More information about the book can be found at http://wps.aw.com/aw_deveaux_stats_series.  This
file as well as the associated R Markdown reproducible analysis source file used to create it can be found at https://nhorton.people.amherst.edu/is4.

This work leverages initiatives undertaken by Project MOSAIC (http://www.mosaic-web.org), an NSF-funded effort to improve the teaching of statistics, calculus, science and computing in the undergraduate curriculum. In particular, we utilize the `mosaic` package, which was written to simplify the use of R for introductory statistics courses. A short summary of the R needed to teach introductory statistics can be found in the mosaic package vignettes (http://cran.r-project.org/web/packages/mosaic). A paper describing the mosaic approach was published in the *R Journal*: https://journal.r-project.org/archive/2017/RJ-2017-024.

Note that some of the figures in this document may differ slightly from those in the IS4 book due to small differences in datasets.
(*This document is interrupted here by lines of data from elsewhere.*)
/-- ia.sext.b (R110, R111): Sign-extends the low byte. -/
def slotIaSextB (gd : Guard) (t : Twin) (src : Src) : Slot := ia1 gd t src fun a => plainOut ((a.setWidth 8).signExtend 32)
/-- ia.sext.b on its own. -/
def execIaSextB (gd : Guard) (t : Twin) (src : Src) (s : State) : Host.Outcome State Fault Refusal := asStep (slotIaSextB gd t src s) s

/-- ia.sext.h (R110, R111): Sign-extends the low half-word. -/
def slotIaSextH (gd : Guard) (t : Twin) (src : Src) : Slot := ia1 gd t src fun a => plainOut ((a.setWidth 16).signExtend 32)
/-- ia.sext.h on its own. -/
def execIaSextH (gd : Guard) (t : Twin) (src : Src) (s : State) : Host.Outcome State Fault Refusal := asStep (slotIaSextH gd t src s) s

/-- ia.zext.b (R110, R111): Zero-extends the low byte. -/
def slotIaZextB (gd : Guard) (t : Twin) (src : Src) : Slot := ia1 gd t src fun a => plainOut ((a.setWidth 8).setWidth 32)
/-- ia.zext.b on its own. -/
def execIaZextB (gd : Guard) (t : Twin) (src : Src) (s : State) : Host.Outcome State Fault Refusal := asStep (slotIaZextB gd t src s) s

/-- ia.zext.h (R110, R111): Zero-extends the low half-word. -/
def slotIaZextH (gd : Guard) (t : Twin) (src : Src) : Slot := ia1 gd t src fun a => plainOut ((a.setWidth 16).setWidth 32)
/-- ia.zext.h on its own. -/
def execIaZextH (gd : Guard) (t : Twin) (src : Src) (s : State) : Host.Outcome State Fault Refusal := asStep (slotIaZextH gd t src s) s

/-- ia.abs (R110, R111): Absolute value of the signed operand. -/
def slotIaAbs (gd : Guard) (t : Twin) (src : Src) : Slot := ia1 gd t src fun a => iaOut (if a.getLsbD 31 then -a else a) false (a == 0x80000000#32)
/-- ia.abs on its own. -/
def execIaAbs (gd : Guard) (t : Twin) (src : Src) (s : State) : Host.Outcome State Fault Refusal := asStep (slotIaAbs gd t src s) s

/-- ia.neg (R110, R111): Two's-complement negation. -/
def slotIaNeg (gd : Guard) (t : Twin) (src : Src) : Slot := ia1 gd t src fun a => iaOut (-a) (a != 0) (a == 0x80000000#32)
/-- ia.neg on its own. -/
def execIaNeg (gd : Guard) (t : Twin) (src : Src) (s : State) : Host.Outcome State Fault Refusal := asStep (slotIaNeg gd t src s) s

/-- ia.adds.s (R110, R111): Saturating signed addition. -/
def slotIaAddsS (gd : Guard) (t : Twin) (src : Src) : Slot := ia2 gd t src fun a b => satOut (a.toInt + b.toInt)
/-- ia.adds.s on its own. -/
def execIaAddsS (gd : Guard) (t : Twin) (src : Src) (s : State) : Host.Outcome State Fault Refusal := asStep (slotIaAddsS gd t src s) s

/-- ia.subs.s (R110, R111): Saturating signed subtraction. -/
def slotIaSubsS (gd : Guard) (t : Twin) (src : Src) : Slot := ia2 gd t src fun a b => satOut (a.toInt - b.toInt)
/-- ia.subs.s on its own. -/
def execIaSubsS (gd : Guard) (t : Twin) (src : Src) (s : State) : Host.Outcome State Fault Refusal := asStep (slotIaSubsS gd t src s) s

/-- ia.add.co (R110, R111): Addition with carry-in from c[0] and carry-out in hi. -/
def slotIaAddCo (gd : Guard) (t : Twin) (src : Src) : Slot := ia3 gd t src fun a b c => addOut a b (c.toNat % 2)
/-- ia.add.co on its own. -/
def execIaAddCo (gd : Guard) (t : Twin) (src : Src) (s : State) : Host.Outcome State Fault Refusal := asStep (slotIaAddCo gd t src s) s

/-- ia.sub.bo (R110, R111): Subtraction with borrow-in from c[0] and borrow-out in hi. -/
def slotIaSubBo (gd : Guard) (t : Twin) (src : Src) : Slot := ia3 gd t src fun a b c => subOut a b (c.toNat % 2)
/-- ia.sub.bo on its own. -/
def execIaSubBo (gd : Guard) (t : Twin) (src : Src) (s : State) : Host.Outcome State Fault Refusal := asStep (slotIaSubBo gd t src s) s

/-- ia.mov (R110, R111): Copies its operand to res. -/
def slotIaMov (gd : Guard) (t : Twin) (src : Src) : Slot := ia1 gd t src fun a => plainOut a
/-- ia.mov on its own. -/
def execIaMov (gd : Guard) (t : Twin) (src : Src) (s : State) : Host.Outcome State Fault Refusal := asStep (slotIaMov gd t src s) s

/-! Multiply and divide (R112 to R117). -/

/-- A multiply form: three cycles (R115). -/
def ma2 (gd : Guard) (t : Twin) (src : Src) (f : Word → Word → LaneOut) : Slot := laneOp (twin t .ma .mb) 3 gd src (in2 (twin t .ma .mb) f)
def ma3 (gd : Guard) (t : Twin) (src : Src) (f : Word → Word → Word → LaneOut) : Slot := laneOp (twin t .ma .mb) 3 gd src (in3 (twin t .ma .mb) f)

/-- A signed 64-bit product or sum as an unsigned pattern (R112). -/
def mod64 (i : Int) : Nat := (i % 2 ^ 64).toNat

/-- Quotient and remainder, truncated toward zero when signed; the case 0x8000_0000 / 0xFFFF_FFFF gives 0x8000_0000 and 0
(R112, R113). A division by 0, which only a shadow lane carries out, has a free result. (DESIGN CHOICE, log 97) -/
def divide (signed : Bool) (a b : Word) : Word × Word :=
  if b = 0 then Config.divByZero signed a
  else if signed then (BitVec.ofInt 32 (Int.tdiv a.toInt b.toInt), BitVec.ofInt 32 (Int.tmod a.toInt b.toInt))
  else (BitVec.ofNat 32 (a.toNat / b.toNat), BitVec.ofNat 32 (a.toNat % b.toNat))

/-- The number of significant bits of a natural number. -/
def sigBits (n : Nat) : Nat := if n = 0 then 0 else Nat.log2 n + 1

/-- |q| of R117. -/
def quotMag (signed : Bool) (a b : Word) : Nat :=
  if signed then (Int.tdiv a.toInt b.toInt).natAbs else a.toNat / b.toNat

/-- The latency of a divide over its enabled lanes (R117). -/
def divLatency (qs : List Nat) : Nat := 8 + 7 * ((qs.foldl (fun m q => max m (sigBits q)) 0 + 7) / 8)

/-- A divide or remainder: ARITH when an enabled lane divides by zero (R114); the quotient in res or in hi (R112). -/
def divOp (gd : Guard) (t : Twin) (src : Src) (signed rem : Bool) : Slot := withMove gd src fun m s =>
  let u := twin t .ma .mb
  let a (l : Nat) : Word := m.latchW u .o1 l
  let zero := maskWhere fun l => m.real.getLsbD l && (m.tw l == 0)
  if zero ≠ 0 then m.trap 0x0F zero 0
  else
    let out (l : Nat) : LaneOut :=
      let (q, r) := divide signed (a l) (m.tw l)
      let st := maFlags (signed && (a l == 0x80000000#32) && (m.tw l == 0xFFFFFFFF#32)) false
      if rem then ⟨r, q, st⟩ else ⟨q, r, st⟩
    .ok (s.start m.w u (portsOf u) m.en (divLatency ((lanesOf m.real).map fun l => quotMag signed (a l) (m.tw l))) out)

/-- ma.mul.lo (R112, R113): Low 32 bits of the product, high word in hi. -/
def slotMaMulLo (gd : Guard) (t : Twin) (src : Src) : Slot := ma2 gd t src fun a b => wideOut (a.toNat * b.toNat) (overS (a.toInt * b.toInt)) (decide (2 ^ 32 ≤ a.toNat * b.toNat))
/-- ma.mul.lo on its own. -/
def execMaMulLo (gd : Guard) (t : Twin) (src : Src) (s : State) : Host.Outcome State Fault Refusal := asStep (slotMaMulLo gd t src s) s

/-- ma.mul.hi.s (R112, R113): High 32 bits of the signed product. -/
def slotMaMulHiS (gd : Guard) (t : Twin) (src : Src) : Slot := ma2 gd t src fun a b => highOut (mod64 (a.toInt * b.toInt))
/-- ma.mul.hi.s on its own. -/
def execMaMulHiS (gd : Guard) (t : Twin) (src : Src) (s : State) : Host.Outcome State Fault Refusal := asStep (slotMaMulHiS gd t src s) s

/-- ma.mul.hi.u (R112, R113): High 32 bits of the unsigned product. -/
def slotMaMulHiU (gd : Guard) (t : Twin) (src : Src) : Slot := ma2 gd t src fun a b => highOut (a.toNat * b.toNat)
/-- ma.mul.hi.u on its own. -/
def execMaMulHiU (gd : Guard) (t : Twin) (src : Src) (s : State) : Host.Outcome State Fault Refusal := asStep (slotMaMulHiU gd t src s) s

/-- ma.mad.lo (R112, R113): Low 32 bits of a × b + c. -/
def slotMaMadLo (gd : Guard) (t : Twin) (src : Src) : Slot := ma3 gd t src fun a b c => wideOut (a.toNat * b.toNat + c.toNat) (overS (a.toInt * b.toInt + c.toInt)) (decide (2 ^ 32 ≤ a.toNat * b.toNat + c.toNat))
/-- ma.mad.lo on its own. -/
def execMaMadLo (gd : Guard) (t : Twin) (src : Src) (s : State) : Host.Outcome State Fault Refusal := asStep (slotMaMadLo gd t src s) s

/-- ma.mad.wide.s (R112, R113): Full 64-bit signed a × b + c in res and hi. -/
def slotMaMadWideS (gd : Guard) (t : Twin) (src : Src) : Slot := ma3 gd t src fun a b c => wideOut (mod64 (a.toInt * b.toInt + c.toInt)) false false
/-- ma.mad.wide.s on its own. -/
def execMaMadWideS (gd : Guard) (t : Twin) (src : Src) (s : State) : Host.Outcome State Fault Refusal := asStep (slotMaMadWideS gd t src s) s

/-- ma.mad.wide.u (R112, R113): Full 64-bit unsigned a × b + c in res and hi. -/
def slotMaMadWideU (gd : Guard) (t : Twin) (src : Src) : Slot := ma3 gd t src fun a b c => wideOut (a.toNat * b.toNat + c.toNat) false false
/-- ma.mad.wide.u on its own. -/
def execMaMadWideU (gd : Guard) (t : Twin) (src : Src) (s : State) : Host.Outcome State Fault Refusal := asStep (slotMaMadWideU gd t src s) s

/-- ma.div.u (R112, R113): Unsigned quotient with remainder in hi; a zero divisor raises ARITH. -/
def slotMaDivU (gd : Guard) (t : Twin) (src : Src) : Slot := divOp gd t src false false
/-- ma.div.u on its own. -/
def execMaDivU (gd : Guard) (t : Twin) (src : Src) (s : State) : Host.Outcome State Fault Refusal := asStep (slotMaDivU gd t src s) s

/-- ma.div.s (R112, R113): Signed truncating quotient with remainder in hi; a zero divisor raises ARITH. -/
def slotMaDivS (gd : Guard) (t : Twin) (src : Src) : Slot := divOp gd t src true false
/-- ma.div.s on its own. -/
def execMaDivS (gd : Guard) (t : Twin) (src : Src) (s : State) : Host.Outcome State Fault Refusal := asStep (slotMaDivS gd t src s) s

/-- ma.rem.u (R112, R113): Unsigned remainder with quotient in hi; a zero divisor raises ARITH. -/
def slotMaRemU (gd : Guard) (t : Twin) (src : Src) : Slot := divOp gd t src false true
/-- ma.rem.u on its own. -/
def execMaRemU (gd : Guard) (t : Twin) (src : Src) (s : State) : Host.Outcome State Fault Refusal := asStep (slotMaRemU gd t src s) s

/-- ma.rem.s (R112, R113): Signed remainder with quotient in hi; a zero divisor raises ARITH. -/
def slotMaRemS (gd : Guard) (t : Twin) (src : Src) : Slot := divOp gd t src true true
/-- ma.rem.s on its own. -/
def execMaRemS (gd : Guard) (t : Twin) (src : Src) (s : State) : Host.Outcome State Fault Refusal := asStep (slotMaRemS gd t src s) s

/-! Shift and bit-field (R118 to R120): one cycle. -/

def sa1 (gd : Guard) (t : Twin) (src : Src) (f : Word → Word) : Slot :=
  laneOp (twin t .sa .sb) 1 gd src (in1 fun a => resOut (f a))
def sa2 (gd : Guard) (t : Twin) (src : Src) (f : Word → Word → Word) : Slot :=
  laneOp (twin t .sa .sb) 1 gd src (in2 (twin t .sa .sb) fun a b => resOut (f a b))
def sa3 (gd : Guard) (t : Twin) (src : Src) (f : Word → Word → Word → Word) : Slot :=
  laneOp (twin t .sa .sb) 1 gd src (in3 (twin t .sa .sb) fun a b c => resOut (f a b c))

/-- POS and LEN of a field operand (R118, R120). -/
def fieldPos (f : Word) : Nat := min (f.toNat % 256) 32
def fieldLen (f : Word) : Nat := min (f.toNat / 256 % 256) 32

/-- The field of bext (R120). -/
def extractField (a f : Word) : Nat := a.toNat / 2 ^ fieldPos f % 2 ^ fieldLen f

/-- bext.s (R120). -/
def extractSigned (a f : Word) : Word :=
  let t := extractField a f
  let n := fieldLen f
  if n = 0 then 0 else if 2 ^ (n - 1) ≤ t then BitVec.ofInt 32 ((t : Int) - 2 ^ n) else BitVec.ofNat 32 t

/-- bins (R120). -/
def insertField (a b f : Word) : Word :=
  let m := BitVec.ofNat 32 ((2 ^ fieldLen f - 1) * 2 ^ fieldPos f)
  (a &&& ~~~m) ||| (BitVec.ofNat 32 (b.toNat * 2 ^ fieldPos f) &&& m)

/-- The number of 1 bits. -/
def popCount (a : Word) : Nat := laneCount a
/-- Zeros above the highest 1 bit. -/
def leadingZeros (a : Word) : Nat := 32 - sigBits a.toNat
/-- Zeros below the lowest 1 bit. -/
def trailingZeros (a : Word) : Nat := (lowest a).getD 32
/-- The bits in reverse order. -/
def reverseBits (a : Word) : Word := maskWhere fun k => a.getLsbD (31 - k)

/-- perm (R120). -/
def permBytes (a b c : Word) : Word :=
  let v := a.toNat + b.toNat * 2 ^ 32
  let y (k : Nat) : Nat :=
    let n := c.toNat / 16 ^ k % 16
    let x := v / 256 ^ (n % 8) % 256
    if n / 8 = 1 then (if 128 ≤ x then 255 else 0) else x
  BitVec.ofNat 32 (y 0 + y 1 * 256 + y 2 * 65536 + y 3 * 16777216)

/-- sa.shl (R119, R120): Logical shift left. -/
def slotSaShl (gd : Guard) (t : Twin) (src : Src) : Slot := sa2 gd t src fun a b => if 32 ≤ b.toNat then 0 else a <<< b.toNat
/-- sa.shl on its own. -/
def execSaShl (gd : Guard) (t : Twin) (src : Src) (s : State) : Host.Outcome State Fault Refusal := asStep (slotSaShl gd t src s) s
However in all cases the analysis and techniques in R are accurate.

## Chapter 25: Multiple Regression

### Section 25.1: Two Predictors


The table on page 743 displays the results from the multiple regression model.

```{r message = FALSE}
library(mosaic)
library(readr)
options(digits = 3)
BodyFat <- read_csv("https://nhorton.people.amherst.edu/sdm4/data/Body_fat_complete.csv")
BodyFatmod <- lm(PctBF ~ waist + Height, data = BodyFat)
msummary(BodyFatmod)
```

We can use this model to generate predicted values.

```{r}
BodyFatfun <- makeFun(BodyFatmod)
BodyFatfun(waist = 0, Height = 0)  # returns intercept
BodyFatfun(waist = 30, Height = 70)  
-3.101 + 1.773*30 - 0.602*70
```

### Section 25.2: What Multiple Regression Coefficients Mean

Figure 25.1 on page 744 displays the scatterplot of percent body fat against height.

```{r}
gf_point(PctBF ~ Height, data = BodyFat) 
```

Figure 25.2 (page 745) displays the scatterplot for a subset of the data (men with waist sizes between 36 and 38 inches).

```{r}
gf_point(PctBF ~ Height, data = filter(BodyFat, waist > 36, waist < 38)) %>%
  gf_lm()
```

Figure 25.3 (page 745) displays the partial regression plot for weight.

```{r}
BodyFatwaist <- lm(PctBF ~ waist, data = BodyFat)
BodyFatheight <- lm(Height ~ waist, data = BodyFat)

gf_point(resid(BodyFatwaist) ~ resid(BodyFatheight)) %>%
  gf_lm() %>%
  gf_labs(y = "% body fat residuals", x = "Height residuals (in.)")
```

### Section 25.3: The Multiple Regression Model 

Figure 25.4 (page 747) displays scatterplots of residuals vs. height and waist, respectively.

```{r}
gf_point(resid(BodyFatmod) ~ Height, data = BodyFat) %>% 
  gf_lm()
gf_point(resid(BodyFatmod) ~ waist, data = BodyFat) %>%
  gf_lm()
```

Figure 25.5 (page 747) displays histogram and qq plot of the residuals.

```{r}
res <- resid(BodyFatmod)
me <- mean(res)
std <- sd(res)

gf_histogram(..density.. ~ resid(BodyFatmod), 
             binwidth = 7.5/5, fill = "lightsteelblue3", apha = 0.8, col = TRUE) %>%
  gf_dist("norm", mean = me, sd = std, col="red")

gf_qq(~ resid(BodyFatmod), alpha = 0.8, col = "royalblue2") %>%
  gf_labs(x = "qnorm", y = "resid(BodyFatmod)")
```

 
### Section 25.4: Multiple Regression Inference

Figure 25.6 (page 754) displays the scatterplot matrix infant mortality data.  

```{r, message = FALSE, fig.height = 6}
InfantMortality <- read_csv("https://nhorton.people.amherst.edu/sdm4/data/Infant_Mortality.csv")
splom(select(InfantMortality, -State))
```

In addition, we display a scatterplot matrix for the motivating example from the chapter (BodyFat) using the `GGally` package.
```{r, message = FALSE, fig.height = 6}
subsetBodyFat <- select(BodyFat, PctBF, Height, waist)
library(GGally)
ggpairs(subsetBodyFat)
```

 
### Section 25.5: Comparing Multiple Regression Models

We may want to compare which of our models provides the most parsimonious fit to these data.

```{r}
msummary(BodyFatheight)
msummary(BodyFatwaist)
msummary(BodyFatmod)
```

The adjusted R-squared value of 0.711 is considerably higher for the model
with both predictors (though the model with just waist has an adjusted R-squared value of 0.677).